Please look for the string "soloRelease" below and report every line in which it occurs.

— Given entries —
____________________

/-- With no trouble flag changed, recomputing them raises nothing. -/
theorem State.refreshTrouble_quiet (s : State)
    (h : ∀ j, (s.refreshTrouble.entry j).trouble = (s.entry j).trouble) : s.refreshTrouble.queue = s.queue := by
  have hn : s.troubleChanges = [] := by
    refine List.filter_eq_nil_iff.mpr fun j _ => ?_
    have := h j
    rw [State.refreshTrouble_entry] at this
    simpa using this.symm
  simp [State.refreshTrouble, State.troubleEvents, hn, State.raiseAll]

/-- With one line newly in trouble and no other flag changed, its NEW event is admitted (R9). -/
theorem State.refreshTrouble_told (k : LineId) (s : State) (hf : s.loader.configFault = false)
    (h0 : (s.entry k).trouble = false) (h1 : (s.refreshTrouble.entry k).trouble = true)
    (h : ∀ j, j ≠ k → (s.refreshTrouble.entry j).trouble = (s.entry j).trouble) :
    s.refreshTrouble.queue = s.queue.admitEvent s.time ⟨90 + k.index, .line, .new, 4⟩ := by
  rw [State.refreshTrouble_entry] at h1
  simp only at h1
  have hn : s.troubleChanges = [k] := by
    have hp : ∀ j, decide ((s.entry j).trouble ≠ (s.entry j).inTrouble s.loader.settings.lineThreshold)
        = decide (j = k) := by
      intro j
      by_cases hj : j = k
      · subst hj; simp [h0, h1]
      · have := h j hj
        rw [State.refreshTrouble_entry] at this
        simp only at this
        simp [hj, this]
    simp only [State.troubleChanges, hp]
    cases k <;> decide
  simp [State.refreshTrouble, State.troubleEvents, hn, State.raiseAll, State.raise, hf, h1, lineEvent]

/-- What hanging up does (R139 to R142). -/
theorem State.hangUp_hungUp (k : LineId) (o : CallOutcome) (s : State) (h : s.call.line = some k) :
    State.HungUp k o s (s.hangUp o) := by
  have hk := State.account_keeps k o (s.releaseLine o)
  generalize hacc : (s.releaseLine o).account k o = acc at hk
  have hrw : s.hangUp o = (((if s.solo then ({ acc.1 with queue := acc.1.queue.giveBackAll s.time } : State)
      else ({ acc.1 with queue := acc.1.queue.giveBackAll s.time } : State).oweRelease k o.reason)).raiseAll
        acc.2).refreshTrouble := by
    unfold State.hangUp
    rw [h]
    simp only [hacc]
  have hview : ∀ j, (s.hangUp o).entry j =
      { acc.1.entry j with trouble := (acc.1.entry j).inTrouble acc.1.loader.settings.lineThreshold } := by
    intro j
    rw [hrw, State.refreshTrouble_entry]
    split <;> simp [State.entry]
  have hacc1 : ∀ j, acc.1.entry j = if o.kind = .lineCaused ∧ j = k then
      { s.entry j with failures := min 7 ((s.entry j).failures + 1) } else s.entry j := by
    intro j
    rw [hk]
    simp only [State.entry, State.releaseLine_view]
    by_cases hc : o.kind = .lineCaused
    · simp only [hc, if_true, LineView.get_update, true_and]
    · simp [hc]
  -- the state before the trouble flags are recomputed, where the accounting raises nothing
  generalize hu : (if s.solo then ({ acc.1 with queue := acc.1.queue.giveBackAll s.time } : State)
    else ({ acc.1 with queue := acc.1.queue.giveBackAll s.time } : State).oweRelease k o.reason) = u
  have hunraised : o.kind ≠ .centreCaused → s.hangUp o = u.refreshTrouble := by
    intro hc
    have := (State.account_quiet k o (s.releaseLine o) hc).1
    rw [hacc] at this
    rw [hrw, this, hu]
    rfl
  have hqueue : o.kind ≠ .centreCaused → (s.hangUp o).queue = u.refreshTrouble.queue := fun hc => by rw [hunraised hc]
  have hflags : ∀ j, (u.entry j).trouble = (s.entry j).trouble := by
    intro j
    have : u.entry j = acc.1.entry j := by rw [← hu]; split <;> simp [State.entry]
    rw [this, hacc1]
    split <;> rfl
  have hloader : u.loader = s.loader := by rw [← hu]; split <;> · simp; rw [hk]; simp
  have htime : u.time = s.time := by rw [← hu]; split <;> · simp; rw [hk]; simp
  have hplain : o.kind ≠ .centreCaused → s.queue.Sound → s.queue.NoJoinDue → u.queue = s.queueAtEnd o := by
    intro hc hq hj
    rw [← State.returns_queueAtEnd k o s hq.ordered.1 hj hc, hacc, ← hu]
    split <;> simp
  constructor
  · rw [hrw]
    split <;> · simp; rw [hk]; simp [State.releaseLine, CallEngine.hungUp]
  · rw [hrw]
    split <;> · simp; rw [hk]; simp [State.releaseLine]
  · rw [hrw]
    refine NoNewCalls.none ((State.raiseAll_noNewCalls _ _).trans (State.refreshTrouble_noNewCalls _)) ?_
    split
    · exact giveBackAll_noneInCall _ _
    · rw [State.oweRelease_queue]; exact giveBackAll_noneInCall _ _
  · intro hs
    rw [hrw, if_neg (by simp [hs])]
    simp only [State.refreshTrouble_rbc, State.raiseAll_rbc]
    exact owes_oweRelease k _ _
  · intro hs reason ho
    rw [hrw, if_pos hs] at ho
    simp only [State.refreshTrouble_rbc, State.raiseAll_rbc] at ho
    rw [hk] at ho
    exact ho
  · rw [hview, hacc1]
    by_cases hc : o.kind = .lineCaused <;> simp [hc]
  · intro j
    rw [hview, hacc1]
    split <;> simp
  · intro j hj
    rw [hview, hacc1, if_neg (fun hh => hj hh.2)]
  · intro j
    have hl : (s.hangUp o).loader = acc.1.loader := by rw [hrw]; split <;> simp
    rw [hview, hl]
    simp [Entry.inTrouble, Entry.Troubled]
  · intro hq hj hc hf
    rw [hqueue hc, State.refreshTrouble_quiet _ fun j => by rw [← hunraised hc, hflags, hf], hplain hc hq hj]
    exact ⟨rfl, rfl⟩
  · intro hq hj hc hcf h0 h1 hf
    rw [hqueue hc, State.refreshTrouble_told k _ (by rw [hloader, hcf]) (by rw [hflags, h0])
      (by rw [← hunraised hc, h1]) fun j hjk => by rw [← hunraised hc, hflags, hf j hjk], hplain hc hq hj, htime]
    exact ⟨rfl, rfl⟩
  · intro hc
    have := (State.account_quiet k o (s.releaseLine o) hc).2
    rw [hacc] at this
    rw [hrw]
    split <;> simp [this, State.releaseLine]
  · rw [hrw]
    split <;> · simp; rw [hk]; simp; split <;> simp
  · rw [hrw]
    split <;> · simp; rw [hk]; simp
  · rw [hrw]
    split <;> · simp; rw [hk]; simp
  · rw [hrw]
    split <;> · simp; rw [hk]; simp
  · rw [hrw]
    split <;> · simp; rw [hk]; simp
  · rw [hrw]
    split <;> · simp; rw [hk]; simp
  · rw [hrw]
    have hr : acc.1.rbc = s.rbc := by rw [hk]; simp
    split
    · simp [hr]
    · simp only [State.refreshTrouble_rbc, State.raiseAll_rbc, State.oweRelease, hr]
      split <;> simp [Rbc.owe]
  · rw [hrw]
    split <;> · simp; rw [hk]; simp
  · rw [hrw]
    split <;> · simp; rw [hk]; simp
  · rw [hrw]
    split <;> · simp; rw [hk]; simp
  · intro m hm
    have hr : acc.1.rbc = s.rbc := by rw [hk]; simp
    have hq : m.releases k = false := by cases m <;> first | rfl | simpa [Marker.beyondHangUp, Marker.releases] using hm
    refine le_of_eq (toSend_beyondHangUp hm ?_ ?_)
    · rw [hrw]
      split
      · simp [hr]
      · rw [State.refreshTrouble_rbc, State.raiseAll_rbc, owed_oweRelease _ _ _ _ hq, hr]
    · rw [hrw]
      split
      · simp [hr]
      · rw [State.refreshTrouble_rbc, State.raiseAll_rbc, slots_oweRelease, hr]

/-- A station that has hung up stays so through the end of the step. -/
theorem State.HungUp.settled {k : LineId} {o : CallOutcome} {s u t : State} (h : State.HungUp k o s u)
    (g : State.Settled u t) : State.HungUp k o s t := by
  have hne : u.call.state ≠ .idle := by rw [h.call]; simp [CallEngine.hungUp]
  obtain ⟨gc, gk, gv⟩ := g.call hne
  have ge : ∀ j, t.entry j = u.entry j := fun j => by simp [State.entry, gv]
  exact {
    call := gc.trans h.call
    tone := g.tone.trans h.tone
    noneInCall := fun r hr hs => h.noneInCall r (g.inCall hne r hr hs) hs
    released := fun hs => g.owed _ rfl (h.released hs)
    soloRelease := fun hs reason ho => by
      refine h.soloRelease hs reason ?_
      rw [owes_release_iff] at ho ⊢
      exact lt_of_lt_of_le ho (g.noMore (.release k reason))
    failures := by rw [ge]; exact h.failures
    entries := fun j => by rw [ge]; exact h.entries j
    otherLines := fun j hj => by rw [ge]; exact h.otherLines j hj
    trouble := fun j => by rw [ge, g.loader]; exact h.trouble j
    quiet := fun hq hj hc hf => g.sameButStates.trans (h.quiet hq hj hc fun j => by rw [← ge]; exact hf j)
    told := fun hq hj hc hcf h0 h1 hf =>
      g.sameButStates.trans (h.told hq hj hc hcf h0 (by rw [← ge]; exact h1) fun j hjk => by rw [← ge]; exact hf j hjk)
    outcomes := fun hc => g.outcomes.trans (h.outcomes hc)
    allDead := g.allDead.trans h.allDead
    clock := gk.trans h.clock
    loader := g.loader.trans h.loader
    time := g.time.trans h.time
    zone := g.zone.trans h.zone
    pending := g.pending.trans h.pending
    wire := by
      have h1 := h.wire; have h2 := g.wire
      rcases s with ⟨_, _, _, _, _, ⟨⟩⟩; rcases u with ⟨_, _, _, _, _, ⟨⟩⟩; rcases t with ⟨_, _, _, _, _, ⟨⟩⟩
      simp_all
    clash := g.clash.trans h.clash
    freshMark := g.freshMark.trans h.freshMark
    spacing := g.spacing.trans h.spacing
    noMore := fun m hm => by
      refine (g.noMore m).trans ?_
      have hz : State.owedAtEnd u t m = 0 := by
        cases m <;> simp_all [Marker.beyondHangUp, State.owedAtEnd]
      rw [hz]
      exact h.noMore m hm }

end Sys2Proof.Machine
end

____________________

— The answer —
    soloRelease := fun hs reason ho => by
      refine h.soloRelease hs reason ?_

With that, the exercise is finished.